*BRIEF:*
After locating the line with "(0b1001110_00111_10101_100_00011_0010011, .xori 3" in the data that follows, return it and every later line exactly, up to and including the line with "(0b1000001_10101_10101_011_00011_1110011, .csrrc 3".

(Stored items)
━━━━━━━━━━━━━━━━
-- ==== Sys2Proof/Tests/Slice0.lean ====
section
/-! SUPPORT. Tests of the model: words written out from the manual's encodings, ill-formed terms, and for every statement a
state and operands that meet its hypotheses. The expected values come from the manual. -/

namespace Sys2Proof.Tests

open Machine


set_option Elab.async false
/-! ## Words written out from the encodings of the manual

Every field holds a value of its own: the fields of R55 to R63 for the strand words, from funct7 down to the opcode, and
those of R72 and R217 for the walker words. -/

def baseWords1 : List (Word × Instr) := [
  (0b1010101_11100_11011_110_00011_0110111, .lui 3 0xabcde),
  (0b1010101_11100_11011_110_00011_0010111, .auipc 3 0xabcde),
  (0b1000000_00110_00000_101_00011_1101111, .jal 3 0x82803),
  (0b1001110_00111_10101_000_00011_1100111, .jalr 3 21 0x9c7),
  (0b1000001_01110_10101_000_00111_1100011, .beq 21 14 0xc13),
  (0b1000001_01110_10101_001_00111_1100011, .bne 21 14 0xc13),
  (0b1000001_01110_10101_100_00111_1100011, .blt 21 14 0xc13),
  (0b1000001_01110_10101_101_00111_1100011, .bge 21 14 0xc13),
  (0b1000001_01110_10101_110_00111_1100011, .bltu 21 14 0xc13),
  (0b1000001_01110_10101_111_00111_1100011, .bgeu 21 14 0xc13),
  (0b1001110_00111_10101_000_00011_0000011, .lb 3 21 0x9c7),
  (0b1001110_00111_10101_001_00011_0000011, .lh 3 21 0x9c7),
  (0b1001110_00111_10101_010_00011_0000011, .lw 3 21 0x9c7),
  (0b1001110_00111_10101_100_00011_0000011, .lbu 3 21 0x9c7),
  (0b1001110_00111_10101_101_00011_0000011, .lhu 3 21 0x9c7),
  (0b1000001_01110_10101_000_00111_0100011, .sb 14 21 0x827),
  (0b1000001_01110_10101_001_00111_0100011, .sh 14 21 0x827),
  (0b1000001_01110_10101_010_00111_0100011, .sw 14 21 0x827),
  (0b1001110_00111_10101_000_00011_0010011, .addi 3 21 0x9c7),
  (0b1001110_00111_10101_010_00011_0010011, .slti 3 21 0x9c7),
  (0b1001110_00111_10101_011_00011_0010011, .sltiu 3 21 0x9c7),
  (0b1001110_00111_10101_100_00011_0010011, .xori 3 21 0x9c7),
  (0b1001110_00111_10101_110_00011_0010011, .ori 3 21 0x9c7),
  (0b1001110_00111_10101_111_00011_0010011, .andi 3 21 0x9c7),
  (0b0000000_10001_10101_001_00011_0010011, .slli 3 21 17),
  (0b0000000_10001_10101_101_00011_0010011, .srli 3 21 17),
  (0b0100000_10001_10101_101_00011_0010011, .srai 3 21 17),
  (0b0000000_01110_10101_000_00011_0110011, .add 3 21 14),
  (0b0100000_01110_10101_000_00011_0110011, .sub 3 21 14),
  (0b0000000_01110_10101_001_00011_0110011, .sll 3 21 14),
  (0b0000000_01110_10101_010_00011_0110011, .slt 3 21 14),
  (0b0000000_01110_10101_011_00011_0110011, .sltu 3 21 14),
  (0b0000000_01110_10101_100_00011_0110011, .xor 3 21 14),
  (0b0000000_01110_10101_101_00011_0110011, .srl 3 21 14),
  (0b0100000_01110_10101_101_00011_0110011, .sra 3 21 14),
  (0b0000000_01110_10101_110_00011_0110011, .or 3 21 14),
  (0b0000000_01110_10101_111_00011_0110011, .and 3 21 14),
  (0b0000001_01110_10101_000_00011_0110011, .mul 3 21 14),
  (0b0000001_01110_10101_001_00011_0110011, .mulh 3 21 14),
  (0b0000001_01110_10101_010_00011_0110011, .mulhsu 3 21 14)]

def baseWords2 : List (Word × Instr) := [
  (0b0000001_01110_10101_011_00011_0110011, .mulhu 3 21 14),
  (0b0000001_01110_10101_100_00011_0110011, .div 3 21 14),
  (0b0000001_01110_10101_101_00011_0110011, .divu 3 21 14),
  (0b0000001_01110_10101_110_00011_0110011, .rem 3 21 14),
  (0b0000001_01110_10101_111_00011_0110011, .remu 3 21 14),
  (0b1001110_00111_10101_000_00011_0001111, .fence 0x9c7 21 3),
  (0b1001110_00111_10101_001_00011_0001111, .fenceI 0x9c7 21 3),
  (0b0000000_00000_00000_000_00000_1110011, .ecall),
  (0b0000000_00001_00000_000_00000_1110011, .ebreak),
  (0b1000001_10101_10101_001_00011_1110011, .csrrw 3 0x835 21),
  (0b1000001_10101_10101_010_00011_1110011, .csrrs 3 0x835 21),
  (0b1000001_10101_10101_011_00011_1110011, .csrrc 3 0x835 21),
  (0b1000001_10101_11001_101_00011_1110011, .csrrwi 3 0x835 25),
  (0b1000001_10101_11001_110_00011_1110011, .csrrsi 3 0x835 25),
  (0b1000001_10101_11001_111_00011_1110011, .csrrci 3 0x835 25)]

/-- The words of R55 to R57 decode to their instructions. -/
theorem test_base_words_decode : ∀ p ∈ baseWords1 ++ baseWords2, decodeStrand p.1 = some p.2 := by decide +kernel

def controlWords1 : List (Word × Instr) := [
  (0b0100101_00001_10101_000_00000_0001011, .lpBegin 21 0x4a1),
  (0b1100101_00001_10101_000_00000_0001011, .lpBeginRot 21 0x4a1),
  (0b0100101_00001_10001_001_00110_0001011, .lpBegini 0x226 0x4a1),
  (0b1100101_00001_10001_001_00110_0001011, .lpBeginiRot 0x226 0x4a1),
  (0b0000000_00000_00000_010_00000_0001011, .lpExit),
  (0b0000001_00000_00000_010_00000_0001011, .lpPop),
  (0b0000010_00100_00000_010_00011_0001011, .lpIdx 3 4),
  (0b0000011_01001_00000_010_00000_0001011, .trap 9),
  (0b0000100_00000_00000_010_00000_0001011, .tret),
  (0b0000101_00000_00000_010_00000_0001011, .sdone),
  (0b0000110_00000_10101_010_00000_0001011, .feWait 21),
  (0b0000111_00000_10101_010_00011_0001011, .feChk 3 21),
  (0b0001000_00000_00000_010_00000_0001011, .yield),
  (0b0001001_00000_00000_010_00000_0001011, .depWait),
  (0b0001010_00000_00000_010_00000_0001011, .depTrig),
  (0b0000000_00000_10101_011_00000_0001011, .tcLd 21),
  (0b0000001_00000_10101_011_00110_0001011, .tcSet 6 21),
  (0b0000010_00000_00000_011_00011_0001011, .tcPush 3),
  (0b0000011_01110_10101_011_01101_0001011, .vcsLd 13 21 14),
  (0b0000100_01110_10101_011_00000_0001011, .tcForce 21 14),
  (0b0000101_00000_00000_011_00000_0001011, .tcDrain),
  (0b0000110_00101_10101_100_00000_0001011, .semWait 0xc5 21),
  (0b0001110_00101_10101_100_00000_0001011, .semSig 0xc5 21),
  (0b0010110_00101_10101_100_00011_0001011, .semTry 3 0xc5 21),
  (0b0011110_00101_00000_100_00011_0001011, .semRd 3 0xc5),
  (0b0100110_00101_10101_100_00000_0001011, .semSet 0xc5 21),
  (0b0101110_00101_10101_100_00000_0001011, .wrAdv 0xc5 21),
  (0b0000000_00000_10101_101_00000_0001011, .grpJoin 21),
  (0b0000010_00000_10101_101_00000_0001011, .grpLeave 21),
  (0b0000100_00000_10101_101_00011_0001011, .grpSize 3 21),
  (0b0000110_00000_10101_101_00011_0001011, .grpRank 3 21),
  (0b0001001_01011_10101_101_00000_0001011, .barInit 0x2b 21),
  (0b0001011_01011_10101_101_00000_0001011, .barArrive 0x2b 21),
  (0b0001101_01011_00000_101_00011_0001011, .barWait 3 0x2b),
  (0b0001111_01011_10101_101_00011_0001011, .barSync 3 0x2b 21),
  (0b0000000_01110_10101_110_00000_0001011, .rngInit 21 14),
  (0b0000001_00000_00000_110_00011_0001011, .rngNext 3),
  (0b0000010_01011_10101_110_00000_0001011, .ppPush 11 21),
  (0b0000011_01011_00000_110_00011_0001011, .ppPop 3 11),
  (0b0000100_01011_00000_110_00011_0001011, .ppPeek 3 11)]

def controlWords2 : List (Word × Instr) := [
  (0b0000000_01011_10101_111_00000_0001011, .grBegin 11 21),
  (0b0001000_01011_00000_111_00000_0001011, .grEnd 11),
  (0b0010000_00000_10101_111_00000_0001011, .grCfg 21),
  (0b0011000_00000_10101_111_00000_0001011, .grInval 21)]

/-- The words of custom-0 (R58, R59) decode to their instructions. -/
theorem test_control_words_decode : ∀ p ∈ controlWords1 ++ controlWords2, decodeStrand p.1 = some p.2 := by decide +kernel

def vectorWords1 : List (Word × Instr) := [
  (0b0000101_01110_10101_000_00011_0101011, .vaddF 3 21 14 5),
  (0b0000101_01110_10101_001_00011_0101011, .vsubF 3 21 14 5),
  (0b0000101_01110_10101_010_00011_0101011, .vmulF 3 21 14 5),
  (0b0000101_01110_10101_011_00011_0101011, .vfmaF 3 21 14 5),
  (0b0000101_01110_10101_100_00011_0101011, .vminF 3 21 14 5),
  (0b0000101_01110_10101_101_00011_0101011, .vmaxF 3 21 14 5),
  (0b0000101_00000_10101_110_00011_0101011, .vabsF 3 21 5),
  (0b0000101_00000_10101_111_00011_0101011, .vnegF 3 21 5),
  (0b0001101_00000_10101_000_00011_0101011, .vrcp 3 21 5),
  (0b0001101_00000_10101_001_00011_0101011, .vsqrt 3 21 5),
  (0b0001101_00000_10101_010_00011_0101011, .vrsqrt 3 21 5),
  (0b0001101_00000_10101_011_00011_0101011, .vexp2 3 21 5),
  (0b0001101_00000_10101_100_00011_0101011, .vlog2 3 21 5),
  (0b0010101_01110_10101_000_00011_0101011, .vaddI 3 21 14 5),
  (0b0010101_01110_10101_001_00011_0101011, .vsubI 3 21 14 5),
  (0b0010101_01110_10101_010_00011_0101011, .vmulI 3 21 14 5),
  (0b0010101_01110_10101_011_00011_0101011, .vmulhI 3 21 14 5),
  (0b0010101_01110_10101_100_00011_0101011, .vminI 3 21 14 5),
  (0b0010101_01110_10101_101_00011_0101011, .vmaxI 3 21 14 5),
  (0b0011101_01110_10101_000_00011_0101011, .vand 3 21 14 5),
  (0b0011101_01110_10101_001_00011_0101011, .vor 3 21 14 5),
  (0b0011101_01110_10101_010_00011_0101011, .vxor 3 21 14 5),
  (0b0011101_01110_10101_011_00011_0101011, .vshl 3 21 14 5),
  (0b0011101_01110_10101_100_00011_0101011, .vshr 3 21 14 5),
  (0b0011101_01110_10101_101_00011_0101011, .vsra 3 21 14 5),
  (0b0100101_01110_10101_000_00011_0101011, .vcmpFEq 3 21 14 5),
  (0b0100101_01110_10101_001_00011_0101011, .vcmpFNe 3 21 14 5),
  (0b0100101_01110_10101_010_00011_0101011, .vcmpFLt 3 21 14 5),
  (0b0100101_01110_10101_011_00011_0101011, .vcmpFLe 3 21 14 5),
  (0b0101101_01110_10101_000_00011_0101011, .vcmpIEq 3 21 14 5),
  (0b0101101_01110_10101_001_00011_0101011, .vcmpINe 3 21 14 5),
  (0b0101101_01110_10101_010_00011_0101011, .vcmpILt 3 21 14 5),
  (0b0101101_01110_10101_011_00011_0101011, .vcmpILe 3 21 14 5),
  (0b0101101_01110_10101_100_00011_0101011, .vcmpILtu 3 21 14 5),
  (0b0101101_01110_10101_101_00011_0101011, .vcmpILeu 3 21 14 5),
  (0b0110101_01110_10101_000_00011_0101011, .vsel 3 21 14 5),
  (0b0110101_00000_10101_001_00011_0101011, .vmv 3 21 5),
  (0b0110101_00000_10101_010_00011_0101011, .vbcast 3 21 5),
  (0b0111000_00101_00110_000_00011_0101011, .vpand 3 6 5),
  (0b0111000_00101_00110_001_00011_0101011, .vpor 3 6 5)]

def vectorWords2 : List (Word × Instr) := [
  (0b0111000_00000_00110_010_00011_0101011, .vpnot 3 6),
  (0b0111000_00000_00110_011_10011_0101011, .vpcnt 19 6),
  (0b0000101_00000_10101_000_00011_1011011, .vld 3 21 5),
  (0b0000101_00000_10101_001_00011_1011011, .vst 3 21 5),
  (0b0000101_01110_10101_010_00011_1011011, .vlds 3 21 14 5),
  (0b0000101_01110_10101_011_00011_1011011, .vsts 3 21 14 5),
  (0b0000101_01110_10101_100_00011_1011011, .vldx 3 21 14 5),
  (0b0001101_01110_10101_000_00011_1011011, .vperm 3 21 14 5),
  (0b0001101_01110_10101_001_00011_1011011, .vslide 3 21 14 5),
  (0b0001101_00000_10101_010_00011_1011011, .vscan 3 21 5),
  (0b0010101_11100_10101_000_00011_1011011, .vcvt 3 21 12 true 5),
  (0b0011101_00000_10101_000_00011_1011011, .vredSum 3 21 5),
  (0b0011101_00000_10101_001_00011_1011011, .vredMax 3 21 5),
  (0b0011101_00000_10101_010_00011_1011011, .vredMin 3 21 5),
  (0b0011101_00000_10101_011_00011_1011011, .vredAnd 3 21 5),
  (0b0011101_00000_10101_100_00011_1011011, .vredOr 3 21 5),
  (0b0100101_01110_10101_000_00011_1011011, .vnz 3 21 14 5),
  (0b0100101_00000_10101_001_00011_1011011, .vcst 3 21 5),
  (0b0100101_00000_10101_010_00011_1011011, .vhist 3 21 5),
  (0b0100101_00000_10101_011_00011_1011011, .vhmerge 3 21 5)]

/-- The words of custom-1 and custom-2 (R60 to R63) decode to their instructions. -/
theorem test_vector_words_decode : ∀ p ∈ vectorWords1 ++ vectorWords2, decodeStrand p.1 = some p.2 := by decide +kernel

def walkerWords1 : List (Word × Instr) := [
  (0b00000000000000_0000_0000_0000_000000, .wkNop),
  (0b11111111110011_0000_0110_0011_000001, .wkLd 3 6 0x3ff3),
  (0b00000000000010_1001_0110_0011_000010, .wkLdx 3 6 9 2),
  (0b00000000000000_0000_0110_0011_000011, .wkMov 3 6),
  (0b00000000000000_1001_0110_0011_000100, .wkAdd 3 6 9),
  (0b11111111110011_0000_0110_0011_000101, .wkAddi 3 6 0x3ff3),
  (0b00000000000011_1001_0110_0011_000110, .wkCmp 3 6 9 3),
  (0b11111111110011_0000_0110_0000_000111, .wkBr 6 0x3ff3),
  (0b11111111110011_0000_0110_0000_001000, .wkLoop 6 0x3ff3),
  (0b00000000000000_1001_0110_0000_001001, .wkEmit 6 9),
  (0b00000000000000_0000_0000_0000_001010, .wkZero),
  (0b00000000000000_0000_0000_0000_001011, .wkFlush),
  (0b00000000000000_0000_0110_0000_001100, .wkSkip 6),
  (0b00000000000000_0000_0000_0000_001101, .wkEnd)]

/-- The walker words of R217 decode to their instructions. -/
theorem test_walker_words_decode : ∀ p ∈ walkerWords1, decodeWalker p.1 = some p.2 := by decide +kernel

/-! Move words (R69, R70): imm, flags, src2, src1, dst and op, from the left. -/

def dataFieldsOf : DataWord := { dst := 10, src1 := 11, src2 := 12, rc := true, after := true, blk := 0xABCE0 }

def moveWords : List (DWord × Instr) := [
  (0x0000000000_0_0_0_0_00, .mvNop),
  (0xFFFFFFFFF1_0_0_0_3_01, .mvLi 3 0xFFFFFFFFF1),
  (0x0000000000_0_5_4_3_02, .mvAdd 3 4 5),
  (0xFFFFFFFFF8_0_0_2_3_03, .mvAddi 3 2 0xFFFFFFFFF8),
  (0x0000000000_0_5_4_3_04, .mvSub 3 4 5),
  (0x0000000000_0_5_4_3_05, .mvAnd 3 4 5),
  (0x0000000000_0_5_4_3_06, .mvShl 3 4 5),
  (0x0000000000_0_5_4_3_07, .mvMul 3 4 5),
  (0x8000000001_5_7_6_0_08, .mvBr 5 6 7 0x8000000001),
  (0x8000000001_0_0_0_9_09, .mvJal 9 0x8000000001),
  (0x0000000000_1_0_8_9_09, .mvJalReg 9 8),
  (0x0000000000_0_0_8_5_0A, .mvNest 5 8),
  (0xFFFFFFFFFE_0_0_0_4_0B, .mvLp 4 0xFFFFFFFFFE),
  (0x00000ABCE0_3_C_B_A_10, .mvCopy dataFieldsOf),
  (0x00000ABCE0_3_C_B_A_11, .mvGath dataFieldsOf),
  (0x00000ABCE0_3_C_B_A_12, .mvScat dataFieldsOf),
  (0x00000ABCE0_3_C_B_A_13, .mvTpose dataFieldsOf),
  (0x00000ABCE0_3_C_B_A_14, .mvCvt dataFieldsOf),
  (0x00000ABCE0_3_C_B_A_15, .mvRed dataFieldsOf),
  (0x00000ABCE0_3_C_B_A_16, .mvMcast dataFieldsOf),
  (0x0000000059_0_C_B_A_17, .mvAtom 10 11 12 9 1 true),
  (0x00000ABCE0_3_C_B_A_18, .mvWin dataFieldsOf),
  (0x00000ABCE0_3_C_B_A_19, .mvZip dataFieldsOf),
  (0x00000ABCE0_3_C_B_A_1A, .mvUnzip dataFieldsOf),
  (0x0000000000_0_0_0_A_1B, .mvCsum 10),
  (0x0000000000_1_0_0_A_1B, .mvCsumSrc 10),
  (0x000003A5C7_0_0_B_0_20, .mvSig 11 0xC7 0xA5 3),
  (0x0000000000_0_C_B_0_21, .mvTw 11 12),
  (0x00000000C7_1_C_B_0_21, .mvTwSem 0xC7 11 12),
  (0x0000000000_0_0_0_0_22, .mvFence),
  (0x0000000000_1_0_0_A_22, .mvFenceRd 10),
  (0x000001BEEF_0_C_B_A_23, .mvNvm 10 11 12 0xBEEF true),
  (0x0000000000_0_0_0_0_3E, .mvRet),
  (0x9876543210_0_0_0_0_3F, .mvTrap 0x9876543210)]

/-- The move words of R70 and R228 to R246 decode to their instructions. -/
theorem test_move_words_decode : ∀ p ∈ moveWords, decodeMove p.1 = some p.2 := by decide +kernel

/-! Tile command words (R65 to R67): field D, field B, field A and the control part, from the left. The control part is
chain, signal amount, wait amount, scope 3 with both enables, and the two semaphores, engine and command. -/

def hdrOf : TileHdr :=
  { waitSem := 0xA5, waitEn := true, sigSem := 0x5C, sigEn := true, scope := 3, waitAmt := 0x17, sigAmt := 0x29
    chain := 0x8004 }

/-- chain 0x8004, signal amount 0x29, wait amount 0x17; scope 3, enable, sm92, enable, sm165, bit 11 and the engine. -/
def ctlOf (engine : BitVec 3) (code : BitVec 8) : DWord :=
  0x8004_29_17#32 ++ (0b11_1_01011100_1_10100101_0#21 ++ (engine ++ code))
━━━━━━━━━━━━━━━━
*REPLY:*
  (0b1001110_00111_10101_100_00011_0010011, .xori 3 21 0x9c7),
  (0b1001110_00111_10101_110_00011_0010011, .ori 3 21 0x9c7),
  (0b1001110_00111_10101_111_00011_0010011, .andi 3 21 0x9c7),
  (0b0000000_10001_10101_001_00011_0010011, .slli 3 21 17),
  (0b0000000_10001_10101_101_00011_0010011, .srli 3 21 17),
  (0b0100000_10001_10101_101_00011_0010011, .srai 3 21 17),
  (0b0000000_01110_10101_000_00011_0110011, .add 3 21 14),
  (0b0100000_01110_10101_000_00011_0110011, .sub 3 21 14),
  (0b0000000_01110_10101_001_00011_0110011, .sll 3 21 14),
  (0b0000000_01110_10101_010_00011_0110011, .slt 3 21 14),
  (0b0000000_01110_10101_011_00011_0110011, .sltu 3 21 14),
  (0b0000000_01110_10101_100_00011_0110011, .xor 3 21 14),
  (0b0000000_01110_10101_101_00011_0110011, .srl 3 21 14),
  (0b0100000_01110_10101_101_00011_0110011, .sra 3 21 14),
  (0b0000000_01110_10101_110_00011_0110011, .or 3 21 14),
  (0b0000000_01110_10101_111_00011_0110011, .and 3 21 14),
  (0b0000001_01110_10101_000_00011_0110011, .mul 3 21 14),
  (0b0000001_01110_10101_001_00011_0110011, .mulh 3 21 14),
  (0b0000001_01110_10101_010_00011_0110011, .mulhsu 3 21 14)]

def baseWords2 : List (Word × Instr) := [
  (0b0000001_01110_10101_011_00011_0110011, .mulhu 3 21 14),
  (0b0000001_01110_10101_100_00011_0110011, .div 3 21 14),
  (0b0000001_01110_10101_101_00011_0110011, .divu 3 21 14),
  (0b0000001_01110_10101_110_00011_0110011, .rem 3 21 14),
  (0b0000001_01110_10101_111_00011_0110011, .remu 3 21 14),
  (0b1001110_00111_10101_000_00011_0001111, .fence 0x9c7 21 3),
  (0b1001110_00111_10101_001_00011_0001111, .fenceI 0x9c7 21 3),
  (0b0000000_00000_00000_000_00000_1110011, .ecall),
  (0b0000000_00001_00000_000_00000_1110011, .ebreak),
  (0b1000001_10101_10101_001_00011_1110011, .csrrw 3 0x835 21),
  (0b1000001_10101_10101_010_00011_1110011, .csrrs 3 0x835 21),
  (0b1000001_10101_10101_011_00011_1110011, .csrrc 3 0x835 21),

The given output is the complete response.